• _DIRECTIONS FOR THIS TASK_
Could you show each line of the records that contains the word "samples"?

Segment Start: SUPPLIED DATA

/-- The gauntlet (R81-R83): each timed step applies the held set-up and takes its findings: the common mode of a member's sense
outside 0.3-1.5 V, an average of four samples at GNT_ITHR, FLT in the window of a pulse; a later FLT is a driver fault. With
every member passed and at least MIN_PHASES of them the mitten enters SOFTSTART, with too few on a start it is stopped with
MITTEN_UNDERSTAFFED, and without supply it returns to STOPPED. Mittens in service (R79, R84, R85, R87, R93): the end of a
soft start, a standby finding, and the four mitten faults each take their reaction where their condition stands; a follower
that loses its setpoints places its members in SHED. -/
def Obligations.GauntletsAndMittens : Prop :=
  ((∀ (m : Fin 16) (g : Gauntlet) (o : GntObs) (s : State), (s.dev.mitten m).gnt = some g → g.step = 0 →
    (∀ p ∈ g.members, (s.dev.phase p).calOk = true) → (∀ p ∈ s.dev.inGauntlet g, s.dev.testable m p = true) →
    exec (.gauntletStep m o) s = .next { s with dev := (((s.dev.each (s.dev.inGauntlet g) fun p e => e.applySetup p false).each
        (s.dev.inGauntlet g) fun p e => if (look p o.cm).all (fun v => decide (300 ≤ v) && decide (v ≤ 1500)) then e
          else (e.fault evPhaseSenseFault (some p) []).gauntletTransient p evPhaseSenseFault).modMit m fun x =>
      { x with gnt := some { g with step := 1 } }) }) ∧
  (∀ (m : Fin 16) (g : Gauntlet) (o : GntObs) (s : State), (s.dev.mitten m).gnt = some g → g.step = 1 →
    (∀ p ∈ s.dev.inGauntlet g, s.dev.testable m p = true) →
    exec (.gauntletStep m o) s = .next { s with dev := (((s.dev.each (s.dev.inGauntlet g) fun p e => e.applySetup p false).each
        (s.dev.inGauntlet g) fun p e => if overAvg (s.dev.mp m 16) ((look p o.samples).getD []) then e.finding p 1 else e).modMit m
      fun x => { x with gnt := some { g with step := 2 } }) }) ∧
  (∀ (m : Fin 16) (g : Gauntlet) (o : GntObs) (i p : Nat) (s : State), (s.dev.mitten m).gnt = some g → g.step = i + 2 →
    g.members[i]? = some p → o.fltAt = none → ((s.dev.phase p).st = .gauntlet → s.dev.testable m p = true) →
    exec (.gauntletStep m o) s = .next { s with dev := ((s.dev.each (s.dev.inGauntlet g) fun p e => e.applySetup p false).modMit m
      fun x => { x with gnt := some { g with step := i + 3 } }) }) ∧
  (∀ (m : Fin 16) (g : Gauntlet) (o : GntObs) (i p w : Nat) (s : State), (s.dev.mitten m).gnt = some g → g.step = i + 2 →
    g.members[i]? = some p → g.members.Nodup → o.fltAt = some w → (s.dev.phase p).st = .gauntlet → s.dev.testable m p = true →
    ((w : Int) ≤ s.dev.mp m 17 + 100 → exec (.gauntletStep m o) s = .next { s with dev :=
      ((((s.dev.each (s.dev.inGauntlet g) fun q e => e.applySetup q false).modPh p fun x =>
        { x with flt := true, latch := true }).finding p 2).modMit m fun x => { x with gnt := some { g with step := i + 3 } }) }) ∧
    (s.dev.mp m 17 + 100 < (w : Int) → exec (.gauntletStep m o) s = .next { s with dev :=
      (((((s.dev.each (s.dev.inGauntlet g) fun q e => e.applySetup q false).modPh p fun x =>
        { x with flt := true, latch := true }).fault evPhaseDriverFault (some p) []).gauntletTransient p
          evPhaseDriverFault).modMit m fun x => { x with gnt := some { g with step := i + 3 } }) })) ∧
  (∀ (m : Fin 16) (g : Gauntlet) (s : State), (s.dev.mitten m).gnt = some g → g.members.length + 2 ≤ g.step →
    g.join = false → g.test = false → (s.dev.mitE m).fsbb = false →
    (∀ p ∈ g.members, (s.dev.phase p).st = .gauntlet ∧ (s.dev.phase p).gntPass = true) →
    s.dev.mp m 18 ≤ (g.members.length : Int) →
    exec (.gauntletEnd m) s = .next { s with dev := ((s.dev.each g.members fun p e => e.modPh p fun x =>
      { x with st := .active, gntPass := false }).enterSoft m) }) ∧
  (∀ (m : Fin 16) (g : Gauntlet) (s : State), (s.dev.mitten m).gnt = some g → g.members.length + 2 ≤ g.step →
    g.join = false → g.test = false → g.retry = false → (∀ p ∈ g.members, (s.dev.phase p).st ≠ .gauntlet) → 0 < s.dev.mp m 18 →
    exec (.gauntletEnd m) s = .next { s with dev :=
      ((s.dev.fault evMittenUnderstaffed (some m.val) []).gauntletStop m false) }) ∧
  (∀ (m : Fin 16) (g : Gauntlet) (s : State), (s.dev.mitten m).gnt = some g → g.join = false →
    s.dev.supplied m = false →
    exec (.gauntletNoSupply m) s = .next { s with dev :=
      ((s.dev.raise evGauntletNoSupply (some m.val) []).gauntletStop m g.test) }) ∧
  (∀ (thr : Int) (l : List Int), overAvg thr l = true ↔ ∃ (i : Nat) (a b c e : Int) (r : List Int),
    l.drop i = a :: b :: c :: e :: r ∧ 4 * thr ≤ ((a + b + c + e).natAbs : Int))) ∧
  ((∀ (m : Fin 16) (s : State), (s.dev.mitten m).st = .softstart → s.dev.rampDone m = true →
    exec (.softStartComplete m) s = .next { s with dev := s.dev.modMit m fun x => { x with st := .run } }) ∧
  (∀ (p : Fin 64) (ma m : Nat) (s : State), s.dev.pw.map.mitOf p = some m → (s.dev.mitten m).st = .standby →
    (s.dev.phase p).st = .active → s.dev.mp m 16 ≤ (ma : Int) →
    exec (.standbyCurrentFinding p ma) s = .next { s with dev := s.dev.finding p 1 }) ∧
  (∀ (m : Fin 16) (s : State), (s.dev.mitten m).st = .run → 10 * s.dev.endV (s.dev.outNode m) < (s.dev.mitten m).vSet →
    exec (.mittenShort m) s = .next { s with dev := s.dev.mittenFault m evMittenShort [] }) ∧
  (∀ (m : Fin 16) (s : State), (s.dev.mitten m).looping = true →
    (s.dev.nMax (s.dev.outNode m) < s.dev.endV (s.dev.outNode m) →
      exec (.mittenOvervoltage m) s = .next { s with dev := s.dev.mittenFault m evMittenOvervoltage [] }) ∧
    (∀ t, s.dev.stageT m = some t → s.dev.mp m 15 + 500 < t →
      exec (.mittenOvertemp m) s = .next { s with dev := s.dev.mittenFault m evMittenOvertemp [] }) ∧
    ((s.dev.mitten m).st = .run → (s.dev.nActive m : Int) < s.dev.mp m 18 →
      exec (.mittenUnderstaffed m) s = .next { s with dev := s.dev.mittenFault m evMittenUnderstaffed [] })) ∧
  (∀ (m : Fin 16) (s : State), (s.dev.mitE m).used = true → s.dev.remote m = true → 2 ≤ (s.dev.mitten m).noSet →
    exec (.setpointLoss m) s = .next { s with dev := (s.dev.each (s.dev.active m) fun p e => e.modPh p fun x =>
      { x with st := .shed, target := 0, targetNext := 0, duty := 0, burstN := 0, gntPass := false }) }))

Segment End: SUPPLIED DATA

• _THE COMPLETED TASK_
outside 0.3-1.5 V, an average of four samples at GNT_ITHR, FLT in the window of a pulse; a later FLT is a driver fault. With
        (s.dev.inGauntlet g) fun p e => if overAvg (s.dev.mp m 16) ((look p o.samples).getD []) then e.finding p 1 else e).modMit m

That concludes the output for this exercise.